Case 1: Characters escaped,
>>> import json
>>> b=b'{"text": "\u4f60\u597d"}'
>>> json.loads(b)
{'text': '你好'}jsn
>>> json.dumps(json.loads(b))
'{"text": "\\u4f60\\u597d"}'
>>> json.dumps(json.loads(b), ensure_ascii=False)
'{"text": "你好"}'
>>> f=open("a.txt", "w+")
>>> f.write(json.dumps(json.loads(b)))
24
>>> f.flush()
$ cat a.txt
{"text": "\u4f60\u597d"}#
$ hexdump -C a.txt
00000000 7b 22 74 65 78 74 22 3a 20 22 5c 75 34 66 36 30 |{"text": "\u4f60|
00000010 5c 75 35 39 37 64 22 7d |\u597d"}|
00000018
Case 2: Characters not escaped,
>>> f.seek(0)
0
>>> f.truncate(0)
0
>>> f.write(json.dumps(json.loads(b), ensure_ascii=False))
14
>>> f.flush()
$ cat a.txt
{"text": "你好"}#
$ hexdump -C a.txt
00000000 7b 22 74 65 78 74 22 3a 20 22 e4 bd a0 e5 a5 bd |{"text": "......|
00000010 22 7d |"}|
00000012
Base64
Base64 is binary-to-text encoding schema which make bytes data to be represented in ASCII characters to be human readable.
Python
C application
Let's have a look at how the Unicode is represented in a C executable file.
char
cat > unicode.c << EOL
#include <stdio.h>
int main(){
printf("Hello, World 你好🤨!\n");
return 0;
}
EOL
gcc unicode.c -o unicode.out
root@112b172acfff:/workspaces/liviaerxin.github.io/# hexdump -C unicode.out | grep -A3 "Hello, World"

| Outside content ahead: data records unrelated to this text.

-- ==== Sys2Proof/Tests/Slice0.lean ====
section
/-! SUPPORT. Tests: words of spec/ against the decoder, ill-formed terms that WellFormed refuses, single steps of instructions
with results taken from spec/, and for every statement a state and operands that meet its hypotheses. -/

open Sys2Proof Sys2Proof.Machine

namespace Sys2Proof.Tests

set_option Elab.async false

/-! ## Helpers -/

/-- The lane decoder's context with every register declared. -/
def laneCx : Cx := ⟨.lane, 256⟩
/-- The Spur decoder's context. -/
def spurCx : Cx := ⟨.spur, 0⟩
/-- A request that names no address space. -/
def rq0 : Rq := { vif := 5, tag := 0x11223344, reply := 0 }
/-- A request with a reply VA. -/
def rq1 : Rq := { vif := 5, tag := 0x11223344, reply := 0xF0000000001000 }
/-- Bytes 0, 1, 2 … -/
def nonce (n : Nat) : List Byte := (List.range n).map fun i => BitVec.ofNat 8 i
/-- A uniform header. -/
def uniHd : Hd := ⟨7, false, true, none⟩

/-- A device whose core 0 runs a launch of address space 1. -/
def onCore0 (w : Who) (c : Core) : State :=
  { caps := capsOf 1, cores := [(0, { c with launch := some { vif := 1, asid := 1 } })], who := w }
/-- It is the turn of core 0's Spur. -/
def spurAt (p : Spur) : State := onCore0 (.spur 0) { spur := { p with run := .run, pc := 0x1000 } }
/-- A group with all its threads. -/
def tg0 : Tg := { used := true, live := 0xFFFF, path := 0xFFFF, regs := 64, pc := 0x1000 }
/-- It is the turn of a group in slot 0 of core 0. -/
def tgAt (g : Tg) : State := onCore0 (.tg 0 0 true) { spur := { run := .run }, tgs := [(0, g)] }
/-- It is the turn of a queue of core 0. -/
def queueAt (q : Queue) : State := onCore0 (.queue 0 0) { spur := { run := .run }, queues := [(0, { q with run := true })] }

/-- Address space 1 of interface 5 with one page at VA 0, at physical 0x20000, that may be read, written and executed, with other
attribute bits: the entries of its four tables (R255, R417). -/
def withPage (extra : Nat) (s : State) : State :=
  let b6 : Byte := BitVec.ofNat 8 (extra / 2 ^ 48)
  { s with
    spaces := [(1, { root := 0x10000, place := [⟨0, 2 ^ 40 - 1, 2, 0⟩], live := true, vif := 5 })]
    mem := [(0x10001, 0x20), (0x10002, 1), (0x10007, 0x80), (0x12001, 0x40), (0x12002, 1), (0x12007, 0x80),
      (0x14001, 0x60), (0x14002, 1), (0x14007, 0x80), (0x16002, 2)] ++ (if b6 = 0 then [] else [(0x16006, b6)]) ++
      [(0x16007, 0xB8 + BitVec.ofNat 8 (extra / 2 ^ 56))] }

/-- Bytes behind every byte that memory lists. -/
def put (a : Nat) (l : List Byte) (s : State) : State :=
  { s with mem := s.mem ++ ((List.range l.length).zip l).filterMap fun p => if p.2 = 0 then none else some (a + p.1, p.2) }

/-- What an access of an actor carries, plain and without Cairn. -/
def anAcc (actor pos : Nat) : Acc :=
  { actor, pos, ipc := 0x1000, spc := 0, seq := 0, clk := 0, sc := 0, vec := 0, acq := false, rel := false, mode := 1, time := 0 }
/-- An entry of an actor. -/
def anEntry (uid actor : Nat) (place : Place) (eff : Eff) : Entry := ⟨uid, anAcc actor 1, place, 1, eff, none, none⟩
/-- A load of thread 0. -/
def aLoad (actor : Nat) (place : Place) : Load := ⟨anAcc actor 1, 4, [⟨0, place⟩], ⟨.main 1, .ld .b32⟩⟩

/-- The state after an instruction. -/
def after (i : Instr) (s : State) : State := match exec i s with | .next t => t | _ => s
/-- A register of core 0's Spur after an instruction. -/
def spurReg (n : Nat) (i : Instr) (p : Spur) : DWord := ((after i (spurAt p)).core 0).spur.reg n
/-- A lane register of core 0's group after an instruction. -/
def laneReg (n j : Nat) (i : Instr) (g : Tg) : Word := ((after i (tgAt g)).tg 0 0).vreg n j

00002000 01 00 02 00 48 65 6c 6c 6f 2c 20 57 6f 72 6c 64 |....Hello, World|
00002010 20 e4 bd a0 e5 a5 bd f0 9f a4 a8 21 00 00 00 00 | ..........!....|
00002020 01 1b 03 3b 34 00 00 00 05 00 00 00 00 f0 ff ff |...;4...........|
00002030 68 00 00 00 20 f0 ff ff 90 00 00 00 30 f0 ff ff |h... .......0...|
View each character's UTF8 encoding respectively,
# utf-8 encoding bytes
>>> "你".encode()
b'\xe4\xbd\xa0'
>>> "好".encode()
b'\xe5\xa5\xbd'
>>> "🤨".encode()
b'\xf0\x9f\xa4\xa8'
So char in the C output file stores the UTF8 encoding bytes, not the code points.
wide char,
cat > unicode.c << EOL
#include <stdio.h>
#include <wchar.h>
#include <locale.h>
int main(int argc, char *argv[])
{
setlocale(LC_ALL, "C.UTF-8");
wchar_t* msg = L"Hello, World 你好🤨!";
printf("%ls\n", msg);
return 0;
}
EOL
root@112b172acfff:/workspaces/liviaerxin.github.io/# hexdump -C unicode.out
00002000 01 00 02 00 00 00 00 00 43 2e 55 54 46 2d 38 00 |........C.UTF-8.|
00002010 48 00 00 00 65 00 00 00 6c 00 00 00 6c 00 00 00 |H...e...l...l...|
00002020 6f 00 00 00 2c 00 00 00 20 00 00 00 57 00 00 00 |o...,... ...W...|
00002030 6f 00 00 00 72 00 00 00 6c 00 00 00 64 00 00 00 |o...r...l...d...|
00002040 20 00 00 00 60 4f 00 00 7d 59 00 00 28 f9 01 00 | ...`O..}Y..(...|
# unicode code point
>>> hex(ord("H"))
'0x48'
>>> hex(ord("你"))
'0x4f60'
>>> hex(ord("好"))
'0x597d'
>>> hex(ord("🤨"))
'0x1f928'
wchar in the C output file stores the code point(also in little endian), not the UTF8 encoding bytes.
In conclusion, char and wchar lead different encoding in C.